Chris Hill (L), the leader of the Georgia Chapter of the III% Security Force militia, speaks to members during a field training exercise in Jackson, Georgia. Picture taken in October 2016. Photo by Justin Mitchell/Reuters

JACKSON, Ga. — In the woods south of Atlanta, John and Yvette DeMaria are with about a dozen camouflage-wearing, heavily armed Americans huffing and puffing as they scramble to navigate the sprawling piece of property where they train, one weekend a month, to ward off enemies — foreign or domestic.

The DeMarias are with the Georgia Security Force militia, whose members are relieved that Donald Trump won the presidency but believe it would be a mistake to lay down their arms just because he is in the White House. So they continue to take to the woods to be ready for whatever may come, whether it’s an economic crisis that spawns unrest or Islamic extremists carrying out attacks on American soil.

“I started to realize that I got very angry because the system has been so abused over and over and over again, making rights out of thin air for people who don’t deserve to get anything,” said John DeMaria, who goes by the nickname Rooster J.
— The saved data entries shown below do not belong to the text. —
/-- A plane in a map of fields. -/
def planeOf (cfg : FMap W16) (k c : Nat) : Plane := fun e f => (FMap.at' 0 cfg (fieldKey k c e f)).toNat

/-- The first failure of an image (R371), or the fields as they stand with it. -/
def Stack.checkImage (x : Stack) (k c : Nat) (ws : List W32) (fromDeck : Bool) : (Nat × Nat) ⊕ FMap W16 :=
  let t := x.ptab
  match if fromDeck then none else streamCheck ws with
  | some r => .inl r
  | none =>
    let cfg := applyWords x.cfg k c ws
    match wordsCheck t k (ws.take (ws.length - 1)) with
    | some r => .inl r
    | none =>
      match planeCheck t k (planeOf cfg k c) with
      | some r => .inl r
      | none => .inr cfg

/-- Writes ERRC and ERRW of a partition (R360). -/
def Stack.imageError (x : Stack) (k : Nat) (r : Nat × Nat) : Stack :=
  ((x.setField 0 0 1011 (16 * k) r.1).setField 0 0 1011 (16 * k + 1) (r.2 % 65536)).setField 0 0 1011 (16 * k + 2) (r.2 / 65536)

/-! ### The deck (R351) -/

/-- Words of a deck. -/
def deckWords (d : List DeckEnt) : Nat := (d.map fun e => e.words.length).sum

/-- The image of a deck entry configures a loaded context. -/
def Stack.pinned (x : Stack) (e : DeckEnt) : Bool :=
  (x.ctxs ++ (x.splices.map fun (p : Nat × Splice) => (p.1, p.2.arr))).any fun (p : Nat × ACtx) => p.2.img == some e.born

/-- The entry that was used least recently and may go. -/
def Stack.victim (x : Stack) (d : List DeckEnt) : Option DeckEnt :=
  d.foldl (fun b e => if x.pinned e then b else match b with | none => some e | some v => if e.used < v.used then some e else b) none

/-- Evicts until n words fit, or nothing more may go. -/
def Stack.makeRoom (x : Stack) (n : Nat) : Nat → List DeckEnt → List DeckEnt
  | 0, d => d
  | q + 1, d =>
    if d.length < 32 ∧ deckWords d + n ≤ 262144 then d
    else match x.victim d with
      | none => d
      | some v => Stack.makeRoom x n q (d.filter fun e => e != v)

/-- Keeps an image under a grid and IMGID, in place of an entry of the same name; an image that cannot fit is not kept. -/
def Stack.deckPut (x : Stack) (grid imgid : Nat) (ws : List W32) : Stack :=
  let d0 := x.deck.filter fun e => !(e.grid == grid && e.imgid == imgid)
  let hard := d0.filter x.pinned
  if 32 ≤ hard.length ∨ 262144 < deckWords hard + ws.length then { x with deck := d0 }
  else
    let d := x.makeRoom ws.length 33 d0
    { x with deck := d ++ [⟨grid, imgid, ws, x.deckClock, x.deckClock⟩], deckClock := x.deckClock + 1 }

def Stack.deckGet (x : Stack) (grid imgid : Nat) : Option DeckEnt := x.deck.find? fun e => e.grid == grid && e.imgid == imgid

/-- Marks an entry as used. -/
def Stack.deckUse (x : Stack) (grid imgid : Nat) : Stack :=
  { x with deck := x.deck.map (fun e => if e.grid == grid && e.imgid == imgid then { e with used := x.deckClock } else e)
           deckClock := x.deckClock + 1 }

end Sys2Proof.Machine
end

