-- ==== Sys2Proof/Machine/Float.lean ====
section
/-! DEFINITION. Floating-point numbers and their rounding (R141 to R151, R158 to R162). Every finite value is kept exactly, as a
sign, a whole number and a power of two. -/
namespace Sys2Proof.Machine

/-- Formats (R141). -/
inductive Fmt where | f64 | f32 | f16 | bf16 | e5m2 | e4m3 | e2m1
  deriving DecidableEq, Repr

namespace Fmt

def width : Fmt → Nat
  | .f64 => 64 | .f32 => 32 | .f16 | .bf16 => 16 | .e5m2 | .e4m3 => 8 | .e2m1 => 4
/-- Bits of the fraction field. -/
def mant : Fmt → Nat
  | .f64 => 52 | .f32 => 23 | .f16 => 10 | .bf16 => 7 | .e5m2 => 2 | .e4m3 => 3 | .e2m1 => 1
/-- Bits of the exponent field. -/
def expo : Fmt → Nat
  | .f64 => 11 | .f32 | .bf16 => 8 | .f16 | .e5m2 => 5 | .e4m3 => 4 | .e2m1 => 2
def bias : Fmt → Int
  | .f64 => 1023 | .f32 | .bf16 => 127 | .f16 | .e5m2 => 15 | .e4m3 => 7 | .e2m1 => 1
/-- The formats that encode infinities (R141). -/
def hasInf : Fmt → Bool
  | .e4m3 | .e2m1 => false
  | _ => true
/-- Max finite as a whole number and a power of two (R141). -/
def maxFin (f : Fmt) : Nat × Int :=
  match f with
  | .e4m3 => (7, 6)
  | .e2m1 => (3, 1)
  | _ => (2 ^ (f.mant + 1) - 1, 2 ^ f.expo - 2 - f.bias - f.mant)
/-- Canonical NaN (R141); E2M1 has none. -/
def canon : Fmt → Nat
  | .f64 => 0x7FF8000000000000 | .f32 => 0x7FC00000 | .f16 => 0x7E00 | .bf16 => 0x7FC0 | .e5m2 => 0x7E | .e4m3 => 0x7F
  | .e2m1 => 0
/-- FTZ acts on the format (R148). -/
def flushes : Fmt → Bool
  | .f64 | .f32 => true
  | _ => false

end Fmt

/-- A decoded value (R141): a finite one is m times 2 to the e. -/
inductive Fv where
  | nan (signalling : Bool)
  | inf (neg : Bool)
  | fin (neg : Bool) (m : Nat) (e : Int)
  deriving DecidableEq, Repr

namespace Fv

def isNan : Fv → Bool | .nan _ => true | _ => false
def isSnan : Fv → Bool | .nan s => s | _ => false
def isInf : Fv → Bool | .inf _ => true | _ => false
def isZero : Fv → Bool | .fin _ m _ => m == 0 | _ => false
def neg : Fv → Bool | .nan _ => false | .inf n => n | .fin n _ _ => n
def negate : Fv → Fv | .nan s => .nan s | .inf n => .inf (!n) | .fin n m e => .fin (!n) m e
def absolute : Fv → Fv | .nan s => .nan s | .inf _ => .inf false | .fin _ m e => .fin false m e
def zero (n : Bool) : Fv := .fin n 0 0
def ofInt (i : Int) : Fv := .fin (i < 0) i.natAbs 0
/-- The exact signed number of a finite value over a power of two no greater than its own. -/
def scaled (v : Fv) (e0 : Int) : Int :=
  match v with
  | .fin n m e => let x : Int := (m * 2 ^ (e - e0).toNat : Nat); if n then -x else x
  | _ => 0
def exp : Fv → Int | .fin _ _ e => e | _ => 0

end Fv

/-- value(f, b) of R162 (R141, R143). -/
def valueOf (f : Fmt) (b : Nat) : Fv :=
  let m := b % 2 ^ f.mant
  let e := b / 2 ^ f.mant % 2 ^ f.expo
  let n := b.testBit (f.width - 1)
  if f.hasInf ∧ e = 2 ^ f.expo - 1 then
    if m = 0 then .inf n else .nan (f ≠ .e5m2 && !m.testBit (f.mant - 1))
  else if f = .e4m3 ∧ e = 15 ∧ m = 7 then .nan false
  else if e = 0 then .fin n m (1 - f.bias - f.mant)
  else .fin n (m + 2 ^ f.mant) (e - f.bias - f.mant)

/-- A subnormal value of a format. -/
def isSub (f : Fmt) : Fv → Bool
  | .fin _ m e => m != 0 && decide (Nat.log2 m + e < 1 - f.bias)
  | _ => false

/-- Input treatment under FTZ (R148). -/
def flushIn (f : Fmt) (ftz : Bool) (v : Fv) : Fv := if ftz && f.flushes && isSub f v then .zero v.neg else v

/-- Rounding codes 1 to 5 of R145. -/
inductive Rm where | rne | rtz | rdn | rup | sr
  deriving DecidableEq, Repr

/-- The mode of a rounding code; code 0 takes FPCTL.RM (R87, R145). -/
def Wave.rmOf (w : Wave) : Rc → Rm
  | .rne => .rne | .rtz => .rtz | .rdn => .rdn | .rup => .rup | .sr => .sr
  | .fpctl => match w.rm with | 0 => .rne | 1 => .rtz | 2 => .rdn | _ => .rup
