/-- The narrow conversions (R238). -/
def buildNarrow (fn : Nat) (md : BitVec 3) (f : F) : Except DecodeErr Instr :=
  match fn with
  | 0x00 => withRc md fun r => .vcvtE4m3x2F32 r f
  | 0x01 => withRc md fun r => .vcvtE5m2x2F32 r f
  | 0x02 => noMd md (.vcvtF32E4m3 f)
  | 0x03 => noMd md (.vcvtF32E5m2 f)
  | 0x04 => withRc md fun r => .vcvtMxf4F32 r f
  | 0x05 => withRc md fun r => .vcvtF32Mxf4 r f
  | _ => .error .function

/-- The atomics (R185): operation in FN[3:0], type in FN[5:4]. -/
def buildAtom (fn : Nat) (md : BitVec 3) (f : F) : Except DecodeErr Instr :=
  let t := attyOf (fn / 16)
  match fn % 16 with
  | 0 => withOrd md fun o => .atomAdd t o f
  | 1 => withOrd md fun o => .atomMin t o f
  | 2 => withOrd md fun o => .atomMax t o f
  | 3 => withOrd md fun o => .atomAnd t o f
  | 4 => withOrd md fun o => .atomOr t o f
  | 5 => withOrd md fun o => .atomXor t o f
  | 6 => withOrd md fun o => .atomXchg t o f
  | 7 => withOrd md fun o => .atomCas t o f
  | 8 => orFunction (fatyOf (fn / 16)) fun u => withOrd md fun o => .atomFadd u o f
  | _ => .error .function

/-- The single-function opcodes 0x00 to 0x0E and the mask and supervisor groups (R177 to R179). -/
def buildControl (op fn : Nat) (md : BitVec 3) (f : F) : Except DecodeErr Instr :=
  match op, fn with
  | 0x00, 0 => noMd md (.nop f)
  | 0x01, 0 => noMd md (.br f) | 0x01, 1 => noMd md (.brNz f) | 0x01, 2 => noMd md (.brZ f)
  | 0x02, 0 => noMd md (.brx f)
  | 0x03, 0 => noMd md (.call f) | 0x03, 1 => noMd md (.callIndirect f)
  | 0x04, 0 => noMd md (.ret f) | 0x05, 0 => noMd md (.join f) | 0x06, 0 => noMd md (.yield f)
  | 0x07, 0 => noMd md (.exit f) | 0x08, 0 => noMd md (.kill f) | 0x09, 0 => noMd md (.wait f)
  | 0x0A, 0 => noMd md (.trap f) | 0x0B, 0 => noMd md (.tret f) | 0x0C, 0 => noMd md (.bkpt f)
  | 0x0D, 0 => noMd md (.rdsys f) | 0x0E, 0 => noMd md (.wrsys f)
  | 0x10, 0 => noMd md (.kmov f) | 0x10, 1 => noMd md (.kand f) | 0x10, 2 => noMd md (.kor f)
  | 0x10, 3 => noMd md (.kxor f) | 0x10, 4 => noMd md (.kandn f) | 0x10, 5 => noMd md (.knot f)
  | 0x18, 0 => noMd md (.ctxsave f) | 0x18, 1 => noMd md (.ctxload f) | 0x18, 2 => noMd md (.tlbinv f)
  | 0x18, 3 => noMd md (.l1inv f)
  | _, _ => .error .function

/-- The affine group and the demotions (R181). -/
def buildAffine (op fn : Nat) (md : BitVec 3) (f : F) : Except DecodeErr Instr :=
  match op, fn with
  | 0x40, 0 => noMd md (.aadd f) | 0x40, 1 => noMd md (.asub f) | 0x40, 2 => noMd md (.aneg f)
  | 0x40, 3 => noMd md (.amul f) | 0x40, 4 => noMd md (.ashl f) | 0x40, 5 => noMd md (.amov f)
  | 0x40, 6 => noMd md (.aset f)
  | 0x5F, 0 => noMd md (.atos f) | 0x5F, 1 => noMd md (.atosLane f)
  | 0xBF, 0 => .ok (.vtos (ityOf md) f) | 0xBF, 1 => .ok (.vtoa (ityOf md) f)
  | _, _ => .error .function
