-- ==== Sys2Proof/Machine/Teams.lean ====
section
/-! DEFINITION. The end of a wave and of a team (R43, R57, R59, R60, R266, R274, R296): ending lanes, retirement, and the
completion of a grid. -/
namespace Sys2Proof.Machine

/-- check of R274. -/
def Bar.check (e : Bar) : Bar := if e.expect ≤ e.arr ∧ e.tx = 0 then { e with ph := e.ph + 1, arr := 0 } else e

/-- A change of TX by the bytes that an engine delivers, or by an arrival (R274). -/
def Bar.addTx (e : Bar) (n : W32) : Bar := { e with tx := e.tx + n }.check

/-- A wave of the team ends: EXPECT falls by 1 in every entry (R274). -/
def Team.waveGone (t : Team) : Team :=
  { t with bars := t.bars.map fun (p : Nat × Bar) => (p.1, { p.2 with expect := p.2.expect - 1 }.check) }

/-- The end of a wave (R59, R60): its buffer drains, and once nothing of it is left its signature joins the retirement signature, its
slot and its block return to its team, and with the last wave the team starts to drain, which frees them (R43). An entry that a
reserved line keeps from draining (R434) holds the end back: the wave stays without lanes until the entry is gone. A store that a
dead home discarded, or that a recovering home holds, poisons the team's arrival (log entry 18). -/
def State.waveEnd (s : State) (wk : Nat) : State :=
  let s := s.drainWave wk
  if (s.core (wk / 64)).wcb.any fun e => e.slot == wk % 64 then s
  else match s.waves.fetch wk with
  | none => s
  | some w =>
    let s := { s with waves := s.waves.del wk }
    match s.teams.fetch w.team with
    | none => s
    | some t =>
      let t := { t.waveGone with
        alive := t.alive - 1, vacant := t.vacant ++ [⟨wk % 64, w.voff, w.lregs⟩], rsig := t.rsig ||| w.sigacc, rfl := min t.rfl w.sigfl
        killed := t.killed || w.deadStore.isSome || !w.heldStores.isEmpty
        clu := t.clu.filter fun c => c.slot != wk % 64 }
      if 0 < t.alive then s.setTeam w.team t
      else
        let s := s.setTeam w.team { t with draining := true, vacant := [], t := [], told := [], tpois := [], tpold := [] }
        if t.children = 0 then s.soon (.teamRetire w.team) else s

/-- Waves that have lost their last lane end, once nothing holds their end back. -/
def State.endGone (s : State) : State := (s.waves.filter fun (p : Nat × Wave) => p.2.live == 0).foldl (fun (s : State) p => s.waveEnd p.1) s

/-- Drops a team's windows and replicas on every team (R266). -/
def State.dropWindows (s : State) (team : Nat) : State :=
  let s := match s.teams.fetch team with
    | some t => t.windows.foldl (fun (s : State) (w : Nat × Window) => s.applyUpdates team w.1) s
    | none => s
  let s := s.teams.foldl (fun (s : State) (p : Nat × Team) =>
    p.2.windows.foldl (fun (s : State) (w : Nat × Window) => if (w.2.subs.fetch team).isSome then s.applyUpdates p.1 w.1 else s) s) s
  { s with teams := s.teams.map fun (p : Nat × Team) =>
      (p.1, { p.2 with
        windows := if p.1 = team then [] else p.2.windows.map fun (w : Nat × Window) => (w.1, { w.2 with subs := w.2.subs.del team })
        replicas := if p.1 = team then [] else p.2.replicas.filter fun (r : Replica) => r.owner != team }) }

/-- Disarms a template as `cpdisarm` mode 1 does once no firing is under way (R296, R299). -/
def Die.freeTpl (d : Die) (n : Nat) : Die :=
  { d with tpls := d.tpls.del n
           queues := d.queues.filter fun (q : Nat × Queue) => q.2.bound != some n }

/-- The completion of a grid on a die: its templates are disarmed and its queues unbound (R296). A firing under way completes
first: the template then has no queue left and goes when the firing is done. -/
def Die.gridDone (d : Die) (grid : Nat) : Die :=
  let d := { d with queues := d.queues.filter fun (q : Nat × Queue) => q.2.grid != grid }
  let idle := (d.tpls.filter fun (p : Nat × Tpl) => p.2.grid == grid && p.2.firing.isNone).map fun (p : Nat × Tpl) => p.1
  idle.foldl Die.freeTpl d

/-- A team of a grid has retired; with the last one the grid is complete (R44),
and its images leave the decks (R351). -/
def State.gridRetire (s : State) (grid : Nat) : State :=
  match s.grids.fetch grid with
  | none => s
  | some g =>
    let g := { g with retired := g.retired + 1 }
    if g.retired < g.lr.nteams then { s with grids := s.grids.ins grid g }
    else
      let stks := s.stks.map fun (p : Nat × Stack) => (p.1, { p.2 with deck := p.2.deck.filter fun (e : DeckEnt) => e.grid != grid })
      (({ s with grids := s.grids.del grid, stks := stks }).updDie 0 fun d => d.gridDone grid).updDie 1 fun d => d.gridDone grid

/-- TEAM_RETIRE (R43): a draining team without children drops what it holds and arrives at its join barrier, with a release that
carries the signatures of its waves. -/
def execTeamRetire (team : Nat) (s : State) : Host.Outcome State Fault Refusal :=
  .next (match s.teams.fetch team with
  | none => s
  | some t =>
    if !(t.draining && t.children == 0 && t.alive == 0) then s
    else
      let s := s.dropWindows team
      let s := { s with teams := s.teams.del team }
      let s := s.arrive (dieOf t.core) 0 t.tag t.join t.jscope t.killed t.rsig t.rfl t.parent t.core
      s.gridRetire t.grid)

/-- Lanes end on a wave (R57, R207): they leave k0, the running state and the saved trap state. The completion of records and
the end of a handler come after. -/
def Wave.strip (w : Wave) (m : W32) : Wave :=
  { w with k := FMap.put 0 w.k 0 (w.live &&& ~~~m), ex := w.ex.dropLanes m, hnd := w.hnd.map fun x => x.dropLanes m }

end Sys2Proof.Machine
end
While it is impossible to track all the groups that often are no more than a handful of men gathering in woods, experts says that militia activity tends to fall off under Republican presidents and ramp up under Democrats. But just as last year’s election upended conventional models, those who watch militias say life in the Trump era may not follow the same patterns.

If anything, it could be a potential powder keg, if those feelings of having a kindred spirit in Trump erupt into a sense of betrayal if he fails to deliver on his promises.

“What would concern me is that nobody gets more angry than a fan spurned,” said James Corcoran, a professor at Simmons College in Boston who has watched militias closely for decades and has written extensively about the movement.

The leader of the Georgia Security Force, Chris Hill, remains deeply skeptical of Congress and worries the lawmakers will undermine Trump’s agenda: preventing him from building a wall on the Mexico border, repealing “Obamacare” and fulfilling his promise to “Make American Great Again.”

“Even if President Trump is able to do the things that he wants to do, he’s still got Congress to contend with. Congress is the same old dog-and-pony show. All they do is fight. They’re never going to grant us more freedom,” said Hill, who goes by the nickname General BloodAgent.

“A lot of people have let their guard down because he was elected, and I would wholeheartedly say that is a big mistake. … If anything we should use this time wisely. Like the Good Book says, a wise man prepares, a fool takes his chances.”

Modern-day militias began to surge in the 1990s during the Clinton administration, then ebbed during the Bush years. Following a dramatic spike after the 2008 election of President Barack Obama, there are now an estimated 165 militias in the U.S., according to Ryan Lenz, a senior investigative reporter with the Southern Poverty Law Center.

It’s been more than 20 years since the Oklahoma City bombing, an attack carried out by Timothy McVeigh that left 168 dead. McVeigh sympathized with armed right-wing militia groups, which at the time, were surging in membership. But armed militias have long been active on the fringes of American society and continue to rise today. Special correspondent P.J. Tobia reports.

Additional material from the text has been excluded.